### flame_boy's blog

By flame_boy, 5 months ago,

Given an array of first n natural numbers. Calculate number of total permutations with exactly k pairs satisfy the condition a[i]<a[j] and i<j.

Example — n = 3, k = 2

All permutations — [1,2,3][1,3,2][2,1,3][2,3,1][3,2,1][3,1,2]

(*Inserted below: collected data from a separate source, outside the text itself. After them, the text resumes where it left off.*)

/-- The cycle length is at least 1.0. -/
theorem one_le_value_u2f {n : Nat} (h : 1 ≤ n) : 2 ^ 149 ≤ (u2f n).value := by
  rw [value_u2f]
  exact value_one ▸ le_roundInt (z := n * 2 ^ 149) Nat.one_pos one_ne_nan (by rw [value_one]; omega)

/-- `progress/spc` is a value of moderate size. -/
theorem fdiv_progress_bounds {m n : Nat} (hm : m ≤ 2 ^ 31) (h1 : 1 ≤ n) (hn : n ≤ 2 ^ 31) :
    fdiv (u2f m) (u2f n) ≠ .nan ∧ |(fdiv (u2f m) (u2f n)).value| ≤ 2 ^ 180 := by
  obtain ⟨hxf, hx0, hx⟩ := u2f_bounds hm
  obtain ⟨hyf, -, -⟩ := u2f_bounds hn
  have hy := one_le_value_u2f h1
  have hpos : 0 < (u2f n).value := by omega
  have hq := fdiv_finite hxf hyf hpos.ne'
  rw [Int.sign_eq_one_of_pos hpos, mul_one] at hq
  obtain ⟨hn, hlo, hhi⟩ := value_bounds_of_fle (fle_of_value_eq_roundInt (Int.natAbs_pos.mpr hpos.ne') hq
    zero_ne_nan twoPow31_ne_nan
    (by rw [value_zero, zero_mul]; exact mul_nonneg hx0 (pow_nonneg zero_le_two _))
    (by
      rw [value_twoPow31, Int.natAbs_of_nonneg hpos.le]
      exact Int.mul_le_mul hx hy (by positivity) (by positivity)))
  rw [value_zero] at hlo
  rw [value_twoPow31] at hhi
  exact ⟨hn, (abs_of_nonneg hlo).le.trans hhi⟩

/-- Settles O45: the sum is finite (`isfinite_fadd_of_small`), and the position what its floor leaves. -/
theorem phasePositionIsTheFraction : Obligations.PhasePositionIsTheFraction := by
  intro o ph h hph sum whole
  obtain ⟨hq, hsmall⟩ := fdiv_progress_bounds (h.progress_lt.le.trans h.spc_le) h.spc_pos h.spc_le
  have hsum : isfinite sum = true := isfinite_fadd_of_small hph hq hsmall
  obtain ⟨hwhole, -⟩ := value_fsub_floor hsum
  exact ⟨rfl, hwhole, fsub_floor_bounds hsum⟩

/-! ## The ranges of the shapes (R189) -/

theorem value_fabs (x : F32) : (fabs x).value = |x.value| := by
  rcases x with _ | ⟨_ | _, m⟩ <;> simp [fabs]

theorem isfinite_fabs (x : F32) : isfinite (fabs x) = isfinite x := by cases x <;> rfl

theorem value_eight : F32.eight.value = 2 ^ 152 := by decide
theorem value_sixteen : F32.sixteen.value = 2 ^ 153 := by decide
theorem value_twoPow24 : F32.twoPow24.value = 2 ^ (149 + 24) := by decide

/-- A value of at most 1/2, sixteen times, is a value. -/
theorem exists_value_sixteen_mul {x : F32} (hx : x ≠ .nan) (h : |x.value| ≤ 2 ^ 148) :
    ∃ c : F32, c ≠ .nan ∧ c.value = 16 * |x.value| := by
  obtain ⟨b, -, hv⟩ := exists_mag hx
  obtain ⟨k, m, rfl, hm, hk⟩ := mag_pack b
  rw [units_pack k m hm.le hk] at hv
  rw [Int.abs_eq_natAbs, hv] at h ⊢
  have h16 : m * 2 ^ (k + 4) = 16 * (m * 2 ^ k) := by ring
  have hroom : 2 ^ 152 ≤ units infMag := by decide
  obtain ⟨c, hc, hcv⟩ := exists_value (a := m) (j := k + 4) hm (by omega)
  exact ⟨c, hc, by rw [hcv]; exact_mod_cast h16⟩

/-- The product of the sine's half wave before it is rounded: at most 1.0 exactly, and at most half an ulp above it after the
rounding of its second factor, whose ulp halves at `|d| = 1/4`. -/
theorem parabola_product_le {D u : Int} (h0 : 0 ≤ D) (h1 : D ≤ 2 ^ 148)
    (hlow : D ≤ 2 ^ 147 → 2 * (u - (2 ^ 152 - 16 * D)) ≤ 2 ^ 128)
    (hhigh : 2 ^ 147 < D → 2 * (u - (2 ^ 152 - 16 * D)) ≤ 2 ^ 127) :
    2 * (D * u) ≤ 2 ^ 149 * 2 ^ 149 + (2 ^ 149 + 2 ^ 126) * 2 ^ 149 := by
  have hexact : 16 * (D * (2 ^ 148 - D)) ≤ 2 ^ 149 * 2 ^ 149 := by
    have := sq_nonneg (D - 2 ^ 147)
    linarith
  have herr : D * (2 * (u - (2 ^ 152 - 16 * D))) ≤ 2 ^ 147 * 2 ^ 128 := by
    rcases le_or_gt D (2 ^ 147) with h | h
    · calc D * (2 * (u - (2 ^ 152 - 16 * D))) ≤ D * 2 ^ 128 := Int.mul_le_mul_of_nonneg_left (hlow h) h0
        _ ≤ 2 ^ 147 * 2 ^ 128 := Int.mul_le_mul_of_nonneg_right h (by positivity)
    · calc D * (2 * (u - (2 ^ 152 - 16 * D))) ≤ D * 2 ^ 127 := Int.mul_le_mul_of_nonneg_left (hhigh h) h0
        _ ≤ 2 ^ 148 * 2 ^ 127 := Int.mul_le_mul_of_nonneg_right h1 (by positivity)
        _ = 2 ^ 147 * 2 ^ 128 := by norm_num
  linarith

section
variable {d : F32}
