-- ==== Sys2Proof/Decode.lean ====
section
/-! DEFINITION. The table of commands gives no row bits ("n_rows_with_fixed": 0 in spec/98_reader.md), so no word
spells a command. -/

namespace Sys2Proof

/-- The command a word spells by the table's bits: none, since no row of the table gives bits. The bytes of the
control link are decoded by the receiver (Machine/Receiver.lean), as R197 to R199 and R206 to R208 state. -/
def decodeTableWord (_nbits _w : Nat) : Option Instr := none

end Sys2Proof
end

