-- ==== Sys2Proof/Machine/State.lean ====
section
/-! DEFINITION. The state of the TQ-6, the reasons a step can stop, and the state after cold reset. Enumerations list
their values in the order of the rule that owns them, which is the order of their codes (R206). -/

namespace Sys2Proof.Machine

/-- Device mode (R184). -/
inductive DeviceMode where
  | config | run | draining | resetting
  deriving DecidableEq, Repr

/-- Drain flavour (R184). -/
inductive Flavour where
  | hold | stop
  deriving DecidableEq, Repr

/-- Gate state, ABSENT included (R1, R206). -/
inductive GateState where
  | absent | parked | releasing | building | travel | held | settling | locking | tripped
  deriving DecidableEq, Repr

/-- Slot state (R48). -/
inductive SlotState where
  | free | armed | pending | granted | running | done
  deriving DecidableEq, Repr

/-- Unit state (R93). -/
inductive UnitState where
  | off | startQueued | starting | idle | liningUp | assigned | outOfService
  deriving DecidableEq, Repr

/-- Order kind (R45). -/
inductive OrderKind where
  | set | stream | level
  deriving DecidableEq, Repr

/-- Speed class (R45). -/
inductive Speed where
  | slow | normal | fast
  deriving DecidableEq, Repr

/-- Envelope rule (R45). -/
inductive EnvRule where
  | clamp | refuse | override
  deriving DecidableEq, Repr

/-- Repeat of an order (R45). -/
inductive Rep where
  | once | rearm
  deriving DecidableEq, Repr

/-- Owner of a slot (R46). -/
inductive Owner where
  | host | sequence
  deriving DecidableEq, Repr

/-- Kind of a tide event (R125). -/
inductive EventKind where
  | rise | fall | turnEbb | turnFlood | surge | gaugeFault | gaugeOk
  deriving DecidableEq, Repr

/-- Outcome of an order (R47). -/
inductive OrderOutcome where
  | reached | clamped | envelope | unsettled | stopped | cut | starved | tripped
  deriving DecidableEq, Repr

/-- Trip cause (R34, R47). -/
inductive TripCause where
  | encoder | lockPin | pressure | stall | skew | overtravel | powerLost
  deriving DecidableEq, Repr

/-- End concerned of a trip (R34). -/
inductive Concern where
  | l | r | both
  deriving DecidableEq, Repr

/-- Out-of-service cause (R93). -/
inductive OutCause where
  | startFailed | lineUp | fault | maintenance
  deriving DecidableEq, Repr

/-- Direction of a UNIT_STATE notice (R105). -/
inductive ServiceDir where
  | out | into
  deriving DecidableEq, Repr

/-- Encoder status of an end (R6). -/
inductive EncStatus where
  | unknown | good | faulted
  deriving DecidableEq, Repr

/-- Valve setting of an end; rates in mm/s (1.2). -/
inductive Valve where
  | closed | build | raise (rate : Nat) | lower (rate : Nat)
  deriving DecidableEq, Repr

/-- Lock-pin command of an end (1.2). -/
inductive PinCmd where
  | engage | withdraw
  deriving DecidableEq, Repr
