-- ==== Sys2Proof/Certificates/Slice0/Obligations.lean ====
section
/-! DEFINITION. The statements for the provers. Where a statement rests on a choice of the model, its docstring names the
log entry. `placeReply`, `notify`, `reply` and `finish` are the hand-over operations of Ops, Requests and Mode: a next
state written with them says of every field what becomes of it. -/

open Sys2Proof Sys2Proof.Machine Sys2Proof.Safety

/-! ### The step, reset -/

/-- The step takes the command at the front of the queue and idles on an empty one (a choice of the model, log 1). -/
def Obligations.StepRunsFrontCommand : Prop :=
  (∀ (i : Instr) (s : State), step { s with pending := i :: s.pending } = exec i s) ∧
    (∀ s : State, s.pending = [] → step s = .next s)

/-- R185: cold reset samples the strap, gives every block its cold-reset values (R75, R92, R109, R129, R142, R164,
R183), and puts the MODE notice on the line. The input levels, the queue of commands and the count of free choices stay
(a choice of the model, log 19). -/
def Obligations.ColdResetGivesColdValues : Prop :=
  ∀ (strap : LinkRate) (s : State), ∃ t, exec (.coldReset strap) s = .next t ∧
    t.mode = .config ∧ t.flavour = none ∧ t.clock = 0 ∧ t.resetHeld = false ∧
    (∀ k, t.slot k = Slot.empty) ∧ t.lock = none ∧ t.arbitration = .priority ∧
    (∀ u, t.unit u = PowerUnit.cold) ∧ t.startQueue = [] ∧ (∀ g, t.gate g = GateRec.cold) ∧ t.tide = .cold ∧
    t.envelope = .cold ∧ (∀ g, t.queue g = Queue.cold) ∧ t.stage = .cold ∧ t.definition = none ∧ t.runner = .idle ∧
    t.link = { Link.cold strap with line := some (.notice (.mode .config none none .coldReset 0)) } ∧
    t.inputs = s.inputs ∧ t.pending = s.pending ∧ t.freeCount = s.freeCount ∧ t.marks = ⟨false, false⟩

/-- The state after reset meets every law of Safety.lean. Its strap and input levels are choices of the model (logs 5,
6). -/
def Obligations.ResetStateMeetsLaws : Prop :=
  LinkBounded .reset ∧ LockLawful .reset ∧ FreeEmpty .reset ∧ StarterLawful .reset ∧ UnitsLawful .reset ∧
    QueuesFit .reset ∧ PartitionsApart .reset ∧ HistoryBounded .reset ∧ FlavourLawful .reset ∧
    GatesDriveTheirState .reset ∧ RestingGatesClear .reset ∧ MarksClear .reset

/-- R185: asserting the reset line gives every output its cold-reset value and changes nothing else; while it is held,
every command but the two resets leaves everything but the levels of the input pins as it was. That the field's levels go
on changing, and that timers and the tick of the clock are ignored too, are choices of the model (log 4). -/
def Obligations.ResetLineHoldsDevice : Prop :=
  (∀ s : State, ∃ t, exec .resetLineAsserted s = .next t ∧ t.resetHeld = true ∧ t.link = { s.link with line := none } ∧
    (∀ g c, t.channelValve g c = .closed ∧ t.channelPinCmd g c = .engage) ∧
    (∀ u, t.unit u = { s.unit u with pump := false, manifold := none }) ∧
    (∀ g, t.gate g = { s.gate g with
      endL := { (s.gate g).endL with valve := .closed, pinCmd := .engage },
      endR := { (s.gate g).endR with valve := .closed, pinCmd := .engage } }) ∧
    t = { s with resetHeld := true, gates := t.gates, units := t.units, link := t.link }) ∧
  (∀ (i : Instr) (s : State), s.resetHeld = true →
    match i with
    | .resetLineAsserted | .coldReset _ => True
    | .lockPinFeedback _ _ _ | .readyChange _ _ | .faultAssertion _ | .faultClearing _ | .linedUpChange _ _ =>
      ∃ t, exec i s = .next t ∧ t = { s with inputs := t.inputs }
    | _ => exec i s = .next s)

/-! ### The weir clock and the link port -/

/-- R193: at each tick the clock advances by 1 and from its highest value it wraps to 0; SET_CLOCK writes it and replies
with the value written; nothing else changes. -/
def Obligations.ClockTicksAndIsSet : Prop :=
  (∀ s : State, s.resetHeld = false → exec .weirClockTick s = .next { s with clock := s.clock + 1 }) ∧
    (0xFFFFFFFF#32 + 1 = 0#32) ∧
    (∀ (n : Byte) (v : Clock) (s : State), Listening s → s.mode ≠ .resetting →
      exec (.setClock n v) s = .next ({ s with clock := v }.placeReply (okReply n 0x02 (encClock v))))

/-- R195, R197: WAITING opens on the start byte and ignores other bytes; OPEN stores a byte that neither is a length
above 250 nor completes the frame, and restarts the gap timer; a low stop bit abandons an open frame and sets the mark.
The byte that completes the frame has it taken where the CRC matches and abandoned where it does not. R197, R204: the gap
timer's expiry abandons an open frame. -/
def Obligations.ReceiverBytesAndGap : Prop :=
  (∀ s : State, s.resetHeld = false →
    (s.link.rx = .waiting →
      exec (.receivedByte 0xA7 true) s =
          .next { s with link := { s.link with rx := .opened, buffer := [], gap := some Config.gapTime } } ∧
        (∀ b : Byte, b ≠ 0xA7 → exec (.receivedByte b true) s = .next s) ∧
        (∀ b : Byte, exec (.receivedByte b false) s = .next { s with link := { s.link with linkError := true } })) ∧
    (s.link.rx = .opened →
      (∀ b : Byte, ¬(s.link.buffer = [] ∧ 250 < b.toNat) →
        s.link.buffer.length + 1 ≠ frameSize (s.link.buffer ++ [b]) →
        exec (.receivedByte b true) s =
          .next { s with link := { s.link with buffer := s.link.buffer ++ [b], gap := some Config.gapTime } }) ∧
      (∀ b : Byte, s.link.buffer = [] → 250 < b.toNat →
        exec (.receivedByte b true) s = .next { s with link := s.link.abandon }) ∧
      (∀ b : Byte, exec (.receivedByte b false) s = .next { s with link := s.link.abandon }) ∧
      (∀ b : Byte, s.link.buffer.length + 1 = frameSize (s.link.buffer ++ [b]) →
        let whole := s.link.buffer ++ [b]
        let covered := whole.take (byteAt whole 0 + 3)
        let crc := crc16 covered
        let crcBytes := whole.drop (byteAt whole 0 + 3)
        (crcBytes = [crc.extractLsb' 8 8, crc.extractLsb' 0 8] →
          exec (.receivedByte b true) s =
            .next ({ s with link := { s.link with rx := .waiting, buffer := [], gap := none } }.takeFrame
              (whole.getD 1 0) (whole.getD 2 0) (covered.drop 3))) ∧
        (crcBytes ≠ [crc.extractLsb' 8 8, crc.extractLsb' 0 8] →
          exec (.receivedByte b true) s = .next { s with link :=
            { s.link with rx := .waiting, buffer := [], gap := none, linkError := true } })))) ∧
  (∀ s : State, s.resetHeld = false → s.link.rx = .opened → s.link.gap.isSome = true →
    exec .gapTimerExpiry s =
      .next { s with link := { s.link with rx := .waiting, buffer := [], gap := none, linkError := true } })

/-- R196 to R199: a frame of any kind, number and body up to 250 bytes, received byte by byte by a WAITING receiver, is
taken with exactly that kind, number and body. R199, R205, R208: taken, a kind that is no request is answered
UNKNOWN_KIND and a body of the wrong length BAD_LENGTH, before any field is looked at, the kind echoed as received; with
two replies waiting it is discarded and the link-error mark set. -/
def Obligations.FrameReceivedIsTaken : Prop :=
  (∀ (kind n : Byte) (body : List Byte) (s : State), body.length ≤ 250 → s.link.rx = .waiting →
    s.link.buffer = [] → s.link.gap = none →
    receiveAll (frameBytes kind n body) s = s.takeFrame kind n body) ∧
  (∀ (kind n : Byte) (body : List Byte) (s : State),
    let refused := fun st : Status =>
      if 2 ≤ s.link.replies.length then { s with link := { s.link with linkError := true } }
      else s.placeReply { number := n, kind := kind, status := st, detail := 0, data := [] }
    (kind.toNat = 0 ∨ 0x23 < kind.toNat → s.takeFrame kind n body = refused .unknownKind) ∧
    (∀ p ∈ [(0x01, 0), (0x02, 4), (0x03, 0), (0x04, 0), (0x05, 0), (0x06, 0), (0x07, 10), (0x09, 3), (0x0A, 1),
        (0x0B, 13), (0x0C, 7), (0x0D, 110), (0x0E, 7), (0x10, 1), (0x11, 1), (0x12, 1), (0x13, 0), (0x14, 1),
        (0x15, 1), (0x16, 1), (0x17, 2), (0x18, 0), (0x1A, 3), (0x1B, 1), (0x1C, 1), (0x1D, 5), (0x1F, 3), (0x20, 1),
        (0x21, 8), (0x22, 0), (0x23, 0)],
      kind.toNat = p.1 → body.length ≠ p.2 → s.takeFrame kind n body = refused .badLength) ∧
    (kind = 0x08 → body.length < 2 ∨ body.length ≠ (if body.getD 1 0 = 0 then 2 else 33) →
      s.takeFrame kind n body = refused .badLength) ∧
    (kind = 0x0F →
      let trigger := if body.getD 3 0 = 0 then 7 else 9
      body.length ≠ trigger + (if body.getD trigger 0 = 0 then 4 else 6) →
      s.takeFrame kind n body = refused .badLength) ∧
    (kind = 0x19 → body.length < 2 ∨ body.length ≠ 2 + 5 * (body.getD 1 0).toNat →
      s.takeFrame kind n body = refused .badLength) ∧
    (kind = 0x1E → body.length = 0 ∨ body.length ≠ 1 + 2 * (body.getD 0 0).toNat →
      s.takeFrame kind n body = refused .badLength))
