@[simp] theorem State.mode_setLink (s : State) (l : Link) : (s.setLink l).mode = s.mode := rfl
@[simp] theorem State.flavour_setLink (s : State) (l : Link) : (s.setLink l).flavour = s.flavour := rfl
@[simp] theorem State.clock_setLink (s : State) (l : Link) : (s.setLink l).clock = s.clock := rfl
@[simp] theorem State.resetHeld_setLink (s : State) (l : Link) : (s.setLink l).resetHeld = s.resetHeld := rfl
@[simp] theorem State.link_setLink (s : State) (l : Link) : (s.setLink l).link = l := rfl
@[simp] theorem State.slots_setLink (s : State) (l : Link) : (s.setLink l).slots = s.slots := rfl
@[simp] theorem State.lock_setLink (s : State) (l : Link) : (s.setLink l).lock = s.lock := rfl
@[simp] theorem State.arbitration_setLink (s : State) (l : Link) : (s.setLink l).arbitration = s.arbitration := rfl
@[simp] theorem State.units_setLink (s : State) (l : Link) : (s.setLink l).units = s.units := rfl
@[simp] theorem State.startQueue_setLink (s : State) (l : Link) : (s.setLink l).startQueue = s.startQueue := rfl
@[simp] theorem State.gates_setLink (s : State) (l : Link) : (s.setLink l).gates = s.gates := rfl
@[simp] theorem State.tide_setLink (s : State) (l : Link) : (s.setLink l).tide = s.tide := rfl
@[simp] theorem State.envelope_setLink (s : State) (l : Link) : (s.setLink l).envelope = s.envelope := rfl
@[simp] theorem State.queues_setLink (s : State) (l : Link) : (s.setLink l).queues = s.queues := rfl
@[simp] theorem State.stage_setLink (s : State) (l : Link) : (s.setLink l).stage = s.stage := rfl
@[simp] theorem State.definition_setLink (s : State) (l : Link) : (s.setLink l).definition = s.definition := rfl
@[simp] theorem State.runner_setLink (s : State) (l : Link) : (s.setLink l).runner = s.runner := rfl
@[simp] theorem State.inputs_setLink (s : State) (l : Link) : (s.setLink l).inputs = s.inputs := rfl
@[simp] theorem State.marks_setLink (s : State) (l : Link) : (s.setLink l).marks = s.marks := rfl
@[simp] theorem State.freeCount_setLink (s : State) (l : Link) : (s.setLink l).freeCount = s.freeCount := rfl
@[simp] theorem State.pending_setLink (s : State) (l : Link) : (s.setLink l).pending = s.pending := rfl

@[simp] theorem State.mode_setRunner (s : State) (r : Runner) : (s.setRunner r).mode = s.mode := rfl
@[simp] theorem State.flavour_setRunner (s : State) (r : Runner) : (s.setRunner r).flavour = s.flavour := rfl
@[simp] theorem State.clock_setRunner (s : State) (r : Runner) : (s.setRunner r).clock = s.clock := rfl
@[simp] theorem State.resetHeld_setRunner (s : State) (r : Runner) : (s.setRunner r).resetHeld = s.resetHeld := rfl
@[simp] theorem State.link_setRunner (s : State) (r : Runner) : (s.setRunner r).link = s.link := rfl
@[simp] theorem State.slots_setRunner (s : State) (r : Runner) : (s.setRunner r).slots = s.slots := rfl
@[simp] theorem State.lock_setRunner (s : State) (r : Runner) : (s.setRunner r).lock = s.lock := rfl
@[simp] theorem State.arbitration_setRunner (s : State) (r : Runner) : (s.setRunner r).arbitration = s.arbitration := rfl
@[simp] theorem State.units_setRunner (s : State) (r : Runner) : (s.setRunner r).units = s.units := rfl
@[simp] theorem State.startQueue_setRunner (s : State) (r : Runner) : (s.setRunner r).startQueue = s.startQueue := rfl
@[simp] theorem State.gates_setRunner (s : State) (r : Runner) : (s.setRunner r).gates = s.gates := rfl
@[simp] theorem State.tide_setRunner (s : State) (r : Runner) : (s.setRunner r).tide = s.tide := rfl
@[simp] theorem State.envelope_setRunner (s : State) (r : Runner) : (s.setRunner r).envelope = s.envelope := rfl
@[simp] theorem State.queues_setRunner (s : State) (r : Runner) : (s.setRunner r).queues = s.queues := rfl
@[simp] theorem State.stage_setRunner (s : State) (r : Runner) : (s.setRunner r).stage = s.stage := rfl
@[simp] theorem State.definition_setRunner (s : State) (r : Runner) : (s.setRunner r).definition = s.definition := rfl
@[simp] theorem State.runner_setRunner (s : State) (r : Runner) : (s.setRunner r).runner = r := rfl
@[simp] theorem State.inputs_setRunner (s : State) (r : Runner) : (s.setRunner r).inputs = s.inputs := rfl
@[simp] theorem State.marks_setRunner (s : State) (r : Runner) : (s.setRunner r).marks = s.marks := rfl
@[simp] theorem State.freeCount_setRunner (s : State) (r : Runner) : (s.setRunner r).freeCount = s.freeCount := rfl
@[simp] theorem State.pending_setRunner (s : State) (r : Runner) : (s.setRunner r).pending = s.pending := rfl
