/-- The order of a move under the reset mark is dropped (R61). -/
theorem State.endOrder_of_mark {r : GateRec} (slot : r.move.slot = some k) (mark : r.move.resetMark = true)
    (running : (s.slot k).state = .running) (x : OrderOutcome) (c : Option TripCause) :
    s.endOrder r x c = (s.freeSlot k).noteRunning := by
  unfold State.endOrder State.dropOrder
  simp only [slot, mark, if_true, running]

/-! ### The release of a unit (R102) -/

/-- The release of a unit writes the units and the round mark alone (R102). -/
theorem State.releaseUnit_frame (s : State) (u : Option UnitNo) :
    ∃ v m, s.releaseUnit u = { s with units := v, marks := m } := by
  unfold State.releaseUnit
  split
  · exact ⟨_, _, rfl⟩
  · split <;> exact ⟨_, _, rfl⟩

theorem State.releaseUnit_of_assigned {u : UnitNo} (h : (s.unit u).state = .assigned) :
    s.releaseUnit (some u) = (s.setUnit u (s.unit u).toIdle).openRound := if_pos h

/-- What the end of an order and the release of the unit of its move leave between them (R31, R33). -/
theorem EndsOrder.releaseUnit {r : Slot} {l : Link} (h : EndsOrder k r l s t) (u : Option UnitNo) :
    (t.releaseUnit u).slot k = r ∧ (t.releaseUnit u).link = l ∧
      (∀ j, j ≠ k → (t.releaseUnit u).slot j = s.slot j) ∧
      ∀ v, u = some v → (s.unit v).state = .assigned →
        (t.releaseUnit u).unit v = (s.unit v).toIdle ∧ (∀ w, w ≠ v → (t.releaseUnit u).unit w = s.unit w) ∧
          (t.releaseUnit u).marks.roundDue = true := by
  have unit : ∀ v, t.unit v = s.unit v := fun v => congrArg (fun x => x.get v) h.units
  obtain ⟨_, _, frame⟩ := t.releaseUnit_frame u
  have slot : ∀ j, (t.releaseUnit u).slot j = t.slot j := fun j => by rw [frame]; rfl
  have link : (t.releaseUnit u).link = t.link := by rw [frame]
  refine ⟨(slot k).trans h.slot, link.trans h.link, fun j ne => (slot j).trans (h.others j ne), ?_⟩
  rintro v rfl assigned
  rw [← unit v] at assigned
  rw [State.releaseUnit_of_assigned assigned, unit v]
  exact ⟨t.unit_setUnit_self v _, fun w ne => (t.unit_setUnit_ne _ ne.symm).trans (unit w), rfl⟩

/-! ### A trip in its parts (R33) -/

/-- The first steps of a trip: the TRIPPED record and the GATE_TRIP notice (R33). -/
def State.tripTold (s : State) (g : GateNo) (c : TripCause) (f : BitVec 7) (e : Concern) : State :=
  (s.setGate g ((s.gate g).tripped c f e s.clock)).notify (.gateTrip g c e (s.gate g).move.slot s.clock)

Output — 2 ([2,1,3][1,3,2])

• +1

 » 5 months ago, # | ← Rev. 2 →   -11 Check this. The solution to your problem is $\frac{n(n - 1)}{2} - S$ where $S$ is the number of inversions.
•  » » 5 months ago, # ^ |   0 But above solution does not guarantee exactly k number of required pairs
•  » » » 5 months ago, # ^ |   0 Can it be solved using dp?
•  » » » 5 months ago, # ^ |   0 are you sure? check again
•  » » » » 5 months ago, # ^ |   0 Yes
•  » » » » » 5 months ago, # ^ |   0 True
 » 5 months ago, # | ← Rev. 2 →   +18 I don't know if there is a close formula, probably you can get something doing some algebra with generating functions, but since I haven't found anything I'll just explain a no brainer solution.Notice that the generating function of the number of inversions is (1+$x$)(1+$x$+$x^2$)...(1+$x$+...+$x^{n-1}$).Just use d&c NTT and output the $k$-th term in $O(n^2log^2n)$.
•  » » 5 months ago, # ^ | ← Rev. 2 →   +8 For smaller $k$ you can actually solve it in $\mathcal{O}(k \log k)$. You need to find $\dfrac{(1-x)(1-x^2) \cdots (1-x^n)}{(1-x)^n}$. The numerator can be found by finding it's $ln$ (in $\mathcal{O}(k \log n)$, since $ln(1-x^n)$ has only $k/n$ non-zero coefficients before $k$) and finding it's exponent, then we'll only need to divide it by the denominator, so for $k > n$ it's $\mathcal{O}(k \log k)$. I doudt it can be done faster than $\mathcal{O}(k)$, so I think it's pretty close to optimal.
 » 5 months ago, # |   0 maybe this will help(dp O(n^3)): https://cses.fi/problemset/result/8023530/
•  » » 4 weeks ago, # ^ |   0 Hey, can you please share the problem and solution again, this link is not working.@ravenr
•  » » » 2 weeks ago, # ^ |   0 Bit late, but here it is: https://ideone.com/kLkpPi, prob https://cses.fi/problemset/task/2229/
 » 2 weeks ago, # |   0 Imagine a permutation of elements $1,2,\ldots,n-1$ with $k'$ desired pairs then inserting $n$ in the position $k-k'$. This will make it a permutation of $1,2,\ldots,n$ with exactly $k$ desired pairs. (only possible if $0 \leq k-k' \leq n$ or in other words, $k-n \leq k' \leq k$)You can count with DP in $O(nk)$, which is technically $O(n^{3})$ since $k \leq n^{2}$.Pseudocode: fn dp(n, k) { if k < 0 { return 0 } if k == 0 { return 1 } ans = 0 for k' = k-n ... k { ans += dp(n-1, k') } return ans }